The armature coils are never disconnected during rotation. You need to study how DC armatures are wound and how they work. Also brush up on converters, especially buck converters as used for DC motor controllers. You have some misconceptions with that.


----------



## Sonikaccord (Dec 17, 2012)

dcb said:


> I see, so you briefly considered a 6 lead bldc for this. I had always thought the flux direction was a function of current direction though, not voltage (not implying any viability to my original suggestion here).
> 
> I did leave out a bypass diode on the field, that is gonna hurt in buck mode as-is...


Essentially, with some minor modifications on my end of course.

The current direction is a function of the changing flux direction and vice-versa. The faster that change, the larger the induced voltage. Recovering the current from the collapsing field of the armature is a tough cookie. You'll only be recovering what's left of the armature current, like what major said.

Then once you think about the conservation of energy, how much is there really to gain in those off periods? In the buck converter, the inductor(2 for series motors) is going to be feeding the current from the collapsing field into the BEMF source, converting it into work and heat.

Chew on this one:
https://www.youtube.com/watch?v=Mj4rV0AoI-Q

The animations are nice. Ignore the overunity stuff...or not.


----------



## Sonikaccord (Dec 17, 2012)

Actually, I think that's more closely related to major's rotary converter project. It still may be helpful.


----------



## dcb (Dec 5, 2009)

Sonikaccord said:


> Chew on this one:
> [links to ufopolitics video]


Sorry I ever posed the question, where is the nuke thread button? (or did you just press it?)


----------



## samwichse (Jan 28, 2012)

It got pressed when bigmotherwhale entered the conversation.


----------



## bigmotherwhale (Apr 15, 2011)

samwichse said:


> It got pressed when bigmotherwhale entered the conversation.

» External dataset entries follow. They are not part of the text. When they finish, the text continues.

-- ==== Sys2Proof/Machine/Queues.lean ====
section
/-! DEFINITION. The broadcast queues of a team (R107 to R111): occupancy, positions, pops, retirement and pushes. Queue 0
is the decision queue, 1 + n is aq n. -/

namespace Sys2Proof.Machine

/-- Depth of a queue (R107). -/
def queueDepth (q : Nat) : Nat := if q = 0 then 64 else 256

/-- A queue of a team. -/
def Team.queue (t : Team) (q : Nat) : Queue := t.queues.get {} q

/-- Occupancy: entries pushed and not yet retired (R108). -/
def Team.occupancy (t : Team) (q : Nat) : Nat := (t.queue q).ents.length

/-- The position of a thread in a queue. -/
def Thread.posOf (t : Thread) (q : Nat) : Nat := t.pos.getD q 0

/-- The least position in a queue among the threads that have not exited; the end of the queue if there is none. -/
def Team.minPos (t : Team) (q : Nat) : Nat :=
  t.threads.vals.foldl (fun m th => if th.live then min m (th.posOf q) else m)
    ((t.queue q).base + (t.queue q).ents.length)

/-- Entries retire when every live thread has passed them (R108). -/
def Team.retire (t : Team) (q : Nat) : Team :=
  let k := t.queue q
  let n := t.minPos q - k.base
  { t with queues := t.queues.put q { base := k.base + n, ents := k.ents.drop n } }

/-- Retire in every queue, after threads have exited. -/
def Team.retireAll (t : Team) : Team := (upFrom 0 5).foldl Team.retire t

/-- The clock that queue entries are dated with: that of the core of the lead thread. -/
def State.clockOf (s : State) (t : Team) : Nat := (s.core t.core).clock

/-- The entry at a thread's position, if it is visible: pushed in an earlier clock (R110, R111), and, where the team runs on a
pair, released by the acknowledgement of the lead thread's earlier accesses (R109, R254). -/
def State.entryAt (s : State) (t : Team) (q th : Nat) : Option QEntry :=
  let k := t.queue q
  match k.ents[(t.thread th).posOf q - k.base]? with
  | some e => if e.clock = s.clockOf t || (t.paired && !e.after.all (s.effected true)) then none else some e
  | none => none

/-- The value at a thread's position. -/
def State.entryFor (s : State) (t : Team) (q th : Nat) : Option Nat := (s.entryAt t q th).map (fun e => e.val.toNat)

/-- Every one of some threads finds an entry at its own position (R108, R110). -/
def State.entriesFor (s : State) (t : Team) (q : Nat) (l : List Nat) : Bool := l.all (fun th => (s.entryFor t q th).isSome)

/-- What a thread takes with an entry: its next position, and the accesses that its later ones come after (R108, R109). -/
def State.popThread (s : State) (t : Team) (q th : Nat) (x : Thread) : Thread :=
  let taken := ((s.entryAt t q th).map (·.after)).getD []
  { x with pos := x.pos.set q (x.posOf q + 1)
           after := x.after.filter (fun p => !s.effected t.paired p.1) ++ (taken.filter (fun id => !s.effected t.paired id)).map (fun id => (id, s.nextId)) }

/-- A pop by threads of a team (R108, R109, R111): each position advances by one, and entries that all have passed retire. It is an
acquire at team scope, which drops the L1 lines of the popping core of a pair (R254). -/
def State.popFor (s : State) (tid q : Nat) (l : List Nat) : State :=
  let s' := s.updTeam tid (fun t => ({ t with
    threads := l.foldl (fun ts th => ts.upd th (s.popThread t q th)) t.threads }).retire q)
  match s.teams.look tid with
  | some t => if t.paired then s'.dropL1 (t.coreOf (t.warps.get {} (t.hwOf (l.headD 0))).quarter) else s'
  | none => s'

/-- The accesses of the lead thread that a push releases: those that have not yet taken effect (R109, R324). -/
def State.releasedBy (s : State) (tid : Nat) (t : Team) : List Nat :=
  (s.ops.filter (fun p => p.2.tid == tid && p.2.fid.isNone && p.2.kind.touches && !p.2.kind.far && !s.effected t.paired p.1)).map (·.1)

/-- A push by the lead thread (R107 to R109): the entry is appended; with no live thread it retires at once. -/
def State.pushTo (s : State) (tid q val : Nat) : State :=
  match s.teams.look tid with
  | none => s
  | some t =>
    let ent : QEntry := { val := BitVec.ofNat 64 val, clock := s.clockOf t, after := s.releasedBy tid t }
    s.updTeam tid (fun t =>
      { t with queues := t.queues.put q { t.queue q with ents := (t.queue q).ents ++ [ent] } : Team }.retire q)

/-- A lead push (R110, R112): on a full queue the lead thread suspends before it, else the entry is appended and AQSTEP
changes its register. -/
def pushBody (q val : Nat) (reg : Option (Nat × Nat)) (e : Env) (s : State) : Res :=
  if queueDepth q ≤ e.t.occupancy q then .suspend (s.updLead e.tid (fun l => { l with stall := 0 })) (.queueFull q val reg)
  else
    let s := s.pushTo e.tid q val
    .done (match reg with
      | some r => s.setS e.tid r.1 r.2
      | none => s)

end Sys2Proof.Machine
end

I thought i could be helpful and share with you my research into collapsing field recovery and generating higher voltages using motor windings, both of which ive had very good experimental results. 

I am however definitely not clued up on mechanically brushed motors, but the fact that arching occurs on the brushes and there is a great deal of radio noise, that there must be at least some voltage rise on the coils due to increasing resistance / dropping current.


----------



## dcb (Dec 5, 2009)

bigmotherwhale said:


> I am however definitely not clued up on mechanically brushed motors


http://www.ece.utah.edu/eceCTools/Motors/BrushDC/MotorBrushDCCommutation.pdf

I'm not sure about the thoroughness of your non-brushed motor understanding either. But even those have some degree of switching losses. But if you look at the typical inverter layout, you will see that that each coil is basically a buck converter (as is a DC motor + controller) and on a scope all those pulses get smoothed out inductively into relatively sinusoidal currents.

If I believed you had actual success relative to the OP I would inquire further, but my instincts tell me we are just peeling the onion on stubborn misconceptions, and subsequent theories founded on them.


----------